Baltic perspectives on the EU challenges 2018: the Russian presidential elections

On 20 March 2018, the Latvian Institute of International Affairs, in cooperation with the Friedrich Ebert Stiftung, organised a closed lunch discussion “Baltic perspectives on EU challenges 2018: the Russian presidential elections”. The discussion gathered a group of 22 experts form governmental, non-governmental and academic institutions, in order to discuss the outcomes of the Russian presidential election of 18 March 2018. The key questions during the discussion revolved around the future of the EU-Russian relations in economic, political and military terms.

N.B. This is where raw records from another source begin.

-- ==== Sys2Proof/Machine/Hash.lean ====
section
/-!
DEFINITION. The bit-exact functions that the manual names by their standard or defines itself: the CRCs of R281,
Philox4x32-10 (R79, R337), SHA-512 and HMAC-SHA-512 (R220, R397, R405).
-/
namespace Sys2Proof.Machine

/-! ### CRCs of R281 -/

/-- Eight steps of the reflected CRC-32C register; 82F6_3B78h is 1EDC_6F41h reflected. -/
def crc32cStep : Nat → Nat → Nat
  | 0, c => c
  | n + 1, c => crc32cStep n (if c % 2 == 1 then c / 2 ^^^ 0x82F63B78 else c / 2)

/-- The CRC-32C register after a byte. -/
def crc32cByte (c : Nat) (b : Byte) : Nat := crc32cStep 8 (c ^^^ b.toNat)

/-- The running CRC-32C register over bytes, before the final XOR. -/
def crc32cRun (c : Nat) (l : List Byte) : Nat := l.foldl crc32cByte c

/-- The register at a reset. -/
def crc32cInit : Nat := 0xFFFFFFFF

/-- The finished CRC-32C. -/
def crc32c (l : List Byte) : Nat := crc32cRun crc32cInit l ^^^ 0xFFFFFFFF

/-- Eight steps of the CRC-64 register. -/
def crc64Step : Nat → Nat → Nat
  | 0, c => c
  | n + 1, c =>
    crc64Step n (if c.testBit 63 then (c * 2) % 2 ^ 64 ^^^ 0x42F0E1EBA9EA3693 else (c * 2) % 2 ^ 64)

/-- The CRC-64 register after a byte. -/
def crc64Byte (c : Nat) (b : Byte) : Nat := crc64Step 8 (c ^^^ (b.toNat * 2 ^ 56))

/-- The CRC-64 over bytes from a register; its initial value is 0 and it has no final XOR. -/
def crc64Run (c : Nat) (l : List Byte) : Nat := l.foldl crc64Byte c

/-! ### Philox4x32-10 -/

/-- The state of Philox: counter words c0 to c3. -/
structure Ctr where
  c0 : Nat
  c1 : Nat
  c2 : Nat
  c3 : Nat
  deriving DecidableEq, Repr

/-- One round with key words k0 and k1. -/
def philoxRound (k0 k1 : Nat) (c : Ctr) : Ctr :=
  let p0 := 0xD2511F53 * c.c0
  let p1 := 0xCD9E8D57 * c.c2
  ⟨(p1 / 2 ^ 32) ^^^ c.c1 ^^^ k0, p1 % 2 ^ 32, (p0 / 2 ^ 32) ^^^ c.c3 ^^^ k1, p0 % 2 ^ 32⟩

/-- Rounds with the key bumped between them. -/
def philoxGo : Nat → Nat → Nat → Ctr → Ctr
  | 0, _, _, c => c
  | n + 1, k0, k1, c => philoxGo n ((k0 + 0x9E3779B9) % 2 ^ 32) ((k1 + 0xBB67AE85) % 2 ^ 32) (philoxRound k0 k1 c)

/-- Philox4x32-10: the words x0 to x3. -/
def philox (k0 k1 : Nat) (c : Ctr) : Ctr := philoxGo 10 k0 k1 c

/-- Word i of the output. -/
def Ctr.word (c : Ctr) (i : Nat) : Nat :=
  match i with
  | 0 => c.c0
  | 1 => c.c1
  | 2 => c.c2
  | _ => c.c3

/-- The SR draw of element E (R79). -/
def srDraw (seed dev tensor strand step e : Nat) : Nat :=
  let k0 := seed % 2 ^ 32 ^^^ dev
  let k1 := seed / 2 ^ 32 % 2 ^ 32
  let c : Ctr := ⟨bits e 34 3, tensor % 2 ^ 20 * 2 ^ 12 + strand % 8 * 2 ^ 9, step % 2 ^ 32, bits step 47 32⟩
  let w := (philox k0 k1 c).word (e % 8 / 2)
  if e % 2 == 0 then w % 2 ^ 16 else w / 2 ^ 16

/-! ### SHA-512 (FIPS 180-4) -/

def shaK1 : List Nat :=
  [0x428A2F98D728AE22, 0x7137449123EF65CD, 0xB5C0FBCFEC4D3B2F, 0xE9B5DBA58189DBBC,
   0x3956C25BF348B538, 0x59F111F1B605D019, 0x923F82A4AF194F9B, 0xAB1C5ED5DA6D8118,
   0xD807AA98A3030242, 0x12835B0145706FBE, 0x243185BE4EE4B28C, 0x550C7DC3D5FFB4E2,
   0x72BE5D74F27B896F, 0x80DEB1FE3B1696B1, 0x9BDC06A725C71235, 0xC19BF174CF692694,
   0xE49B69C19EF14AD2, 0xEFBE4786384F25E3, 0x0FC19DC68B8CD5B5, 0x240CA1CC77AC9C65,
   0x2DE92C6F592B0275, 0x4A7484AA6EA6E483, 0x5CB0A9DCBD41FBD4, 0x76F988DA831153B5,
   0x983E5152EE66DFAB, 0xA831C66D2DB43210, 0xB00327C898FB213F, 0xBF597FC7BEEF0EE4,
   0xC6E00BF33DA88FC2, 0xD5A79147930AA725, 0x06CA6351E003826F, 0x142929670A0E6E70,
   0x27B70A8546D22FFC, 0x2E1B21385C26C926, 0x4D2C6DFC5AC42AED, 0x53380D139D95B3DF,
   0x650A73548BAF63DE, 0x766A0ABB3C77B2A8, 0x81C2C92E47EDAEE6, 0x92722C851482353B]

def shaK2 : List Nat :=
  [0xA2BFE8A14CF10364, 0xA81A664BBC423001, 0xC24B8B70D0F89791, 0xC76C51A30654BE30,
   0xD192E819D6EF5218, 0xD69906245565A910, 0xF40E35855771202A, 0x106AA07032BBD1B8,
   0x19A4C116B8D2D0C8, 0x1E376C085141AB53, 0x2748774CDF8EEB99, 0x34B0BCB5E19B48A8,
   0x391C0CB3C5C95A63, 0x4ED8AA4AE3418ACB, 0x5B9CCA4F7763E373, 0x682E6FF3D6B2B8A3,
   0x748F82EE5DEFB2FC, 0x78A5636F43172F60, 0x84C87814A1F0AB72, 0x8CC702081A6439EC,
   0x90BEFFFA23631E28, 0xA4506CEBDE82BDE9, 0xBEF9A3F7B2C67915, 0xC67178F2E372532B,
   0xCA273ECEEA26619C, 0xD186B8C721C0C207, 0xEADA7DD6CDE0EB1E, 0xF57D4F7FEE6ED178,
   0x06F067AA72176FBA, 0x0A637DC5A2C898A6, 0x113F9804BEF90DAE, 0x1B710B35131C471B,
   0x28DB77F523047D84, 0x32CAAB7B40C72493, 0x3C9EBE0A15C9BEBC, 0x431D67C49C100D4C,
   0x4CC5D4BECB3E42B6, 0x597F299CFC657E2A, 0x5FCB6FAB3AD6FAEC, 0x6C44198C4A475817]

def shaH0 : List Nat :=
  [0x6A09E667F3BCC908, 0xBB67AE8584CAA73B, 0x3C6EF372FE94F82B, 0xA54FF53A5F1D36F1,
   0x510E527FADE682D1, 0x9B05688C2B3E6C1F, 0x1F83D9ABFB41BD6B, 0x5BE0CD19137E2179]

def rotr64 (n x : Nat) : Nat := x / 2 ^ n + x % 2 ^ n * 2 ^ (64 - n)

/-- The message schedule, newest word first: `n` further words. -/
def shaExpand : Nat → List Nat → List Nat
  | 0, w => w
  | n + 1, w =>
    let w2 := w.getD 1 0
    let w15 := w.getD 14 0
    let s0 := rotr64 1 w15 ^^^ rotr64 8 w15 ^^^ (w15 / 2 ^ 7)
    let s1 := rotr64 19 w2 ^^^ rotr64 61 w2 ^^^ (w2 / 2 ^ 6)
    shaExpand n (((s1 + w.getD 6 0 + s0 + w.getD 15 0) % 2 ^ 64) :: w)

/-- The eight working words. -/
structure ShaW where
  a : Nat
  b : Nat
  c : Nat
  d : Nat
  e : Nat
  f : Nat
  g : Nat
  h : Nat
  deriving DecidableEq, Repr

/-- One round with round constant plus schedule word `kw`. -/
def shaRound (s : ShaW) (kw : Nat) : ShaW :=
  let s1 := rotr64 14 s.e ^^^ rotr64 18 s.e ^^^ rotr64 41 s.e
  let ch := (s.e &&& s.f) ^^^ ((2 ^ 64 - 1 - s.e) &&& s.g)
  let t1 := s.h + s1 + ch + kw
  let s0 := rotr64 28 s.a ^^^ rotr64 34 s.a ^^^ rotr64 39 s.a
  let mj := (s.a &&& s.b) ^^^ (s.a &&& s.c) ^^^ (s.b &&& s.c)
  ⟨(t1 + s0 + mj) % 2 ^ 64, s.a, s.b, s.c, (s.d + t1) % 2 ^ 64, s.e, s.f, s.g⟩

/-- The compression of one block of 16 words. -/
def shaBlock (h : ShaW) (ws : List Nat) : ShaW :=
  let w := (shaExpand 64 ws.reverse).reverse
  let r := ((shaK1 ++ shaK2).zip w).foldl (fun s p => shaRound s (p.1 + p.2)) h
  let m := 2 ^ 64
  ⟨(h.a + r.a) % m, (h.b + r.b) % m, (h.c + r.c) % m, (h.d + r.d) % m,
    (h.e + r.e) % m, (h.f + r.f) % m, (h.g + r.g) % m, (h.h + r.h) % m⟩

/-- Groups of `k` entries. -/
def chunksOf {α : Type} (k : Nat) : Nat → List α → List (List α)
  | 0, _ => []
  | n + 1, l => l.take k :: chunksOf k n (l.drop k)

/-- The padded message. -/
def shaPad (m : List Byte) : List Byte :=
  let n := m.length
  let z := (239 - n % 128) % 128
  m ++ [0x80#8] ++ List.replicate z 0#8 ++ beBytes 16 (8 * n)

/-- SHA-512 of a byte string: 64 bytes. -/
def sha512 (m : List Byte) : List Byte :=
  let p := shaPad m
  let h0 : ShaW := ⟨shaH0.getD 0 0, shaH0.getD 1 0, shaH0.getD 2 0, shaH0.getD 3 0,
    shaH0.getD 4 0, shaH0.getD 5 0, shaH0.getD 6 0, shaH0.getD 7 0⟩
  let r := (chunksOf 128 (p.length / 128) p).foldl
    (fun h b => shaBlock h ((chunksOf 8 16 b).map beNat)) h0
  [r.a, r.b, r.c, r.d, r.e, r.f, r.g, r.h].flatMap (beBytes 8)

/-- HMAC-SHA-512. -/
def hmac512 (key m : List Byte) : List Byte :=
  let k0 := if 128 < key.length then sha512 key else key
  let k := k0 ++ List.replicate (128 - k0.length) 0#8
  sha512 ((k.map (· ^^^ 0x5C#8)) ++ sha512 ((k.map (· ^^^ 0x36#8)) ++ m))

/-- HKDF-SHA-512 (extract and expand), `n` blocks of 64 bytes. -/
def hkdfExpand (prk info : List Byte) : Nat → Nat → List Byte → List Byte
  | 0, _, _ => []
  | n + 1, i, t =>
    let t' := hmac512 prk (t ++ info ++ [BitVec.ofNat 8 i])
    t' ++ hkdfExpand prk info n (i + 1) t'

/-- HKDF with SHA-512: `n` bytes. -/
def hkdf (salt ikm info : List Byte) (n : Nat) : List Byte :=
  (hkdfExpand (hmac512 salt ikm) info (ceilDiv n 64) 1 []).take n

/-- The ASCII bytes of a text. -/
def ascii (s : String) : List Byte := s.toList.map fun c => BitVec.ofNat 8 c.toNat

end Sys2Proof.Machine
end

According to the participants, the background of the elections is described by a number of fundamental systemic factors. Firstly, as Russia is behaving more as an adversary of Europe, whereas China is becoming a European power. Secondly, the situation is made even more complex, as the US is exercising restraint towards Europe, meanwhile insisting on remaining the only superpower globally. Eventually, the EU is experiencing major difficulties in speaking “with one mouth”. This also means that the European continent is facing two fundamental challenges: one, where the accepted system of interdependence is clashing with EU Global Strategy and its emphasis on resilience; and a more global one, where the paradigm of multipolarity is once again clashing with multilateralism. The current situation in the European continent is increasingly uncomfortable for both all players. 

The participants of the lunch discussion argued that the re-election of President Vladimir Putin, who received 76.7% of the votes (according to official accounts), did not come as a surprise. The biggest loser or the election was the Communist party and its leader Gennady Zyganov, who, by promoting Pavel Grudinin, “fought against himself” and only received 11.8% of the votes. Interestingly, Kenia Sobchak, who received only 1.6% of the votes, was quoted as one of the biggest winners of the election, taking into account that she is now a well-known federal political figure.

Looking beyond the end of his term, President Putin is unlikely to fully leave the Russian political scene in 2024. The participants argued that the term “вождь” (from Russian – leader) is the most appropriate to describe Putin’s place in Russian policy making post-2024, akin to the current Chinese system. However, it is clear that Russia will have a new president. This also implies that new political leaders are expected to emerge in the following years. The participants argued that the opposition will only be able to gain more influence over Russian policy-making if it manages to move away from the “denial-of-the-system strategy”, instead focusing on an “improvement-of-the-system strategy”, bringing about change from the inside.

The Russian economy is likely to undergo more painful reforms (for instance, raising to upstream oil production tax, and taxing the alcohol and tobacco sales). Both the economic policy and foreign policy are likely to be guided by necessity, not choice. This is why the Eurasian policy vector will become increasingly important for Russia. Strengthening partnerships between Russia and its Eurasian partners will also mean that Russia is likely to break away from being “sandwiched” between Asia and Europe. The understanding that Russia is too big to work within structures, such as the EU, and too small to exist on its own, is becoming increasingly clear.

Resultantly, Europe is becoming less and less important on Russia’s agenda. Bilateral relationships with Germany and China are going to remain central, both in economic, political and diplomatic terms. Interestingly, the fact that the German investment in Russia has increased despite the sanctions-countermeasures regime seems to serve as a proof of the coming restructuring of the EU-Russia relationship.

However, the restructured relationship is unlikely to be based on a detente, but rather on continued deterrence efforts. This is linked to the fact that the great powers – the US, Russia and China – are showing little interest in changing the trajectories they are currently pursuing.

The task of international diplomacy is therefore to ensure that the security and safety of each of these players does not come at the expense of the security of others. This can be done by taking small steps on the short run, namely:

  • By creating “islands of cooperation”, which would enable confidence building among the players (for instance, by establishing bilateral channels);
  • By enabling a structural dialogue to strengthen trust through institutions (for instance, though the OSCE).

The participants also discussed the medium-term goals, focusing particularly on the question of the shared neighbourhood. Russia’s foreign and security policy in the region is a signal that it is unwilling to accept the independent foreign policy of the post-Soviet states. In the meanwhile, taking into account the internal dynamics of the EU, the legitimacy of its normative clout in this region and globally is also under question. Therefore, the position of the Eastern partners must be moulded in order to ensure their security and development independently from becoming a member of the EU or the Eurasian Economic Union. Such a situation would also make their membership of NATO superfluous.

Eventually, the long-term future European security order has to focus on finding ways to cooperate with one another. Only in this manner can the current conflict between the Russia and Ukraine be solved.